What you have to do: Would you give all of the records again, exactly as they read?

Records to use:
-- ==== Sys2Proof/Proofs/MemAccess.lean ====
section
/-! MemRead and MemWrite, byte by byte (R10): what each does with its first byte, the bytes MemWrite leaves unchanged, and
MemRead after MemWrite. -/

namespace Sys2Proof.Machine

/-- MemRead of at least one byte: the byte at `a` is the low digit, the bytes behind it are the higher ones. -/
theorem memRead_succ (A : Lanes) (a : Fin Config.stateBytes) (n : Nat) :
    memRead A a (n + 1) = (memRead A (a + 1) n).map fun high => (readByte A a).toNat + 256 * high := by
  simp [memRead]

/-- MemWrite of no bytes only checks its address. -/
theorem memWrite_zero_eq_some_iff {A B : Lanes} {a v : Nat} :
    memWrite A a 0 v = some B ↔ a ≤ Config.stateBytes ∧ A = B := by
  simp [memWrite]

/-- MemWrite of at least one byte: the low digit goes to the byte at `a`, the higher ones behind it. -/
theorem memWrite_succ_eq_some_iff {A B : Lanes} {a n v : Nat} :
    memWrite A a (n + 1) v = some B ↔
      ∃ ha : a < Config.stateBytes,
        memWrite (writeByte A ⟨a, ha⟩ (BitVec.ofNat 8 v)) (a + 1) n (v / 256) = some B := by
  simp [memWrite]

/-- MemWrite is defined wherever R10 allows it. -/
theorem exists_memWrite {a n : Nat} (h : a + n ≤ Config.stateBytes) (A : Lanes) (v : Nat) :
    ∃ B, memWrite A a n v = some B := by
  induction n generalizing A a v with
  | zero => exact ⟨A, memWrite_zero_eq_some_iff.mpr ⟨h, rfl⟩⟩
  | succ n ih =>
    have ha : a < Config.stateBytes := by omega
    have hrest : a + 1 + n ≤ Config.stateBytes := by omega
    obtain ⟨B, hw⟩ := ih hrest (writeByte A ⟨a, ha⟩ (BitVec.ofNat 8 v)) (v / 256)
    exact ⟨B, memWrite_succ_eq_some_iff.mpr ⟨ha, hw⟩⟩

/-- MemWrite leaves the bytes below its first address unchanged. -/
theorem readByte_of_memWrite_of_lt {A B : Lanes} {a n v : Nat} (hw : memWrite A a n v = some B)
    {b : Fin Config.stateBytes} (hb : b.val < a) : readByte B b = readByte A b := by
  induction n generalizing A a v with
  | zero =>
    obtain ⟨-, rfl⟩ := memWrite_zero_eq_some_iff.mp hw
    rfl
  | succ n ih =>
    obtain ⟨ha, hw⟩ := memWrite_succ_eq_some_iff.mp hw
    calc readByte B b
      _ = readByte (writeByte A ⟨a, ha⟩ (BitVec.ofNat 8 v)) b := ih hw (Nat.lt_succ_of_lt hb)
      _ = readByte A b := readByte_writeByte_of_ne _ _ (Fin.ne_of_lt hb)

/-- After MemWrite the bytes written read back as the low `n` base-256 digits of the value. -/
theorem memRead_of_memWrite {A B : Lanes} {a n v : Nat} (hw : memWrite A a n v = some B) :
    memRead B a n = some (v % 256 ^ n) := by
  induction n generalizing A a v with
  | zero =>
    obtain ⟨ha, -⟩ := memWrite_zero_eq_some_iff.mp hw
    simp [memRead, ha, Nat.mod_one]
  | succ n ih =>
    obtain ⟨ha, hw⟩ := memWrite_succ_eq_some_iff.mp hw
    have low : readByte B ⟨a, ha⟩ = BitVec.ofNat 8 v := by
      rw [readByte_of_memWrite_of_lt hw (Nat.lt_succ_self a), readByte_writeByte_self]
    have digits : v % 256 ^ (n + 1) = v % 256 + 256 * (v / 256 % 256 ^ n) := by
      rw [Nat.pow_succ', Nat.mod_mul]
    rw [memRead_succ B ⟨a, ha⟩, ih hw, low, digits]
    simp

Output for this exercise:
-- ==== Sys2Proof/Proofs/MemAccess.lean ====
section
/-! MemRead and MemWrite, byte by byte (R10): what each does with its first byte, the bytes MemWrite leaves unchanged, and
MemRead after MemWrite. -/

namespace Sys2Proof.Machine

/-- MemRead of at least one byte: the byte at `a` is the low digit, the bytes behind it are the higher ones. -/
theorem memRead_succ (A : Lanes) (a : Fin Config.stateBytes) (n : Nat) :
    memRead A a (n + 1) = (memRead A (a + 1) n).map fun high => (readByte A a).toNat + 256 * high := by
  simp [memRead]

/-- MemWrite of no bytes only checks its address. -/
theorem memWrite_zero_eq_some_iff {A B : Lanes} {a v : Nat} :
    memWrite A a 0 v = some B ↔ a ≤ Config.stateBytes ∧ A = B := by
  simp [memWrite]

/-- MemWrite of at least one byte: the low digit goes to the byte at `a`, the higher ones behind it. -/
theorem memWrite_succ_eq_some_iff {A B : Lanes} {a n v : Nat} :
    memWrite A a (n + 1) v = some B ↔
      ∃ ha : a < Config.stateBytes,
        memWrite (writeByte A ⟨a, ha⟩ (BitVec.ofNat 8 v)) (a + 1) n (v / 256) = some B := by
  simp [memWrite]

/-- MemWrite is defined wherever R10 allows it. -/
theorem exists_memWrite {a n : Nat} (h : a + n ≤ Config.stateBytes) (A : Lanes) (v : Nat) :
    ∃ B, memWrite A a n v = some B := by
  induction n generalizing A a v with
  | zero => exact ⟨A, memWrite_zero_eq_some_iff.mpr ⟨h, rfl⟩⟩
  | succ n ih =>
    have ha : a < Config.stateBytes := by omega
    have hrest : a + 1 + n ≤ Config.stateBytes := by omega
    obtain ⟨B, hw⟩ := ih hrest (writeByte A ⟨a, ha⟩ (BitVec.ofNat 8 v)) (v / 256)
    exact ⟨B, memWrite_succ_eq_some_iff.mpr ⟨ha, hw⟩⟩

/-- MemWrite leaves the bytes below its first address unchanged. -/
theorem readByte_of_memWrite_of_lt {A B : Lanes} {a n v : Nat} (hw : memWrite A a n v = some B)
    {b : Fin Config.stateBytes} (hb : b.val < a) : readByte B b = readByte A b := by
  induction n generalizing A a v with
  | zero =>
    obtain ⟨-, rfl⟩ := memWrite_zero_eq_some_iff.mp hw
    rfl
  | succ n ih =>
    obtain ⟨ha, hw⟩ := memWrite_succ_eq_some_iff.mp hw
    calc readByte B b
      _ = readByte (writeByte A ⟨a, ha⟩ (BitVec.ofNat 8 v)) b := ih hw (Nat.lt_succ_of_lt hb)
      _ = readByte A b := readByte_writeByte_of_ne _ _ (Fin.ne_of_lt hb)

/-- After MemWrite the bytes written read back as the low `n` base-256 digits of the value. -/
theorem memRead_of_memWrite {A B : Lanes} {a n v : Nat} (hw : memWrite A a n v = some B) :
    memRead B a n = some (v % 256 ^ n) := by
  induction n generalizing A a v with
  | zero =>
    obtain ⟨ha, -⟩ := memWrite_zero_eq_some_iff.mp hw
    simp [memRead, ha, Nat.mod_one]
  | succ n ih =>
    obtain ⟨ha, hw⟩ := memWrite_succ_eq_some_iff.mp hw
    have low : readByte B ⟨a, ha⟩ = BitVec.ofNat 8 v := by
      rw [readByte_of_memWrite_of_lt hw (Nat.lt_succ_self a), readByte_writeByte_self]
    have digits : v % 256 ^ (n + 1) = v % 256 + 256 * (v / 256 % 256 ^ n) := by
      rw [Nat.pow_succ', Nat.mod_mul]
    rw [memRead_succ B ⟨a, ha⟩, ih hw, low, digits]
    simp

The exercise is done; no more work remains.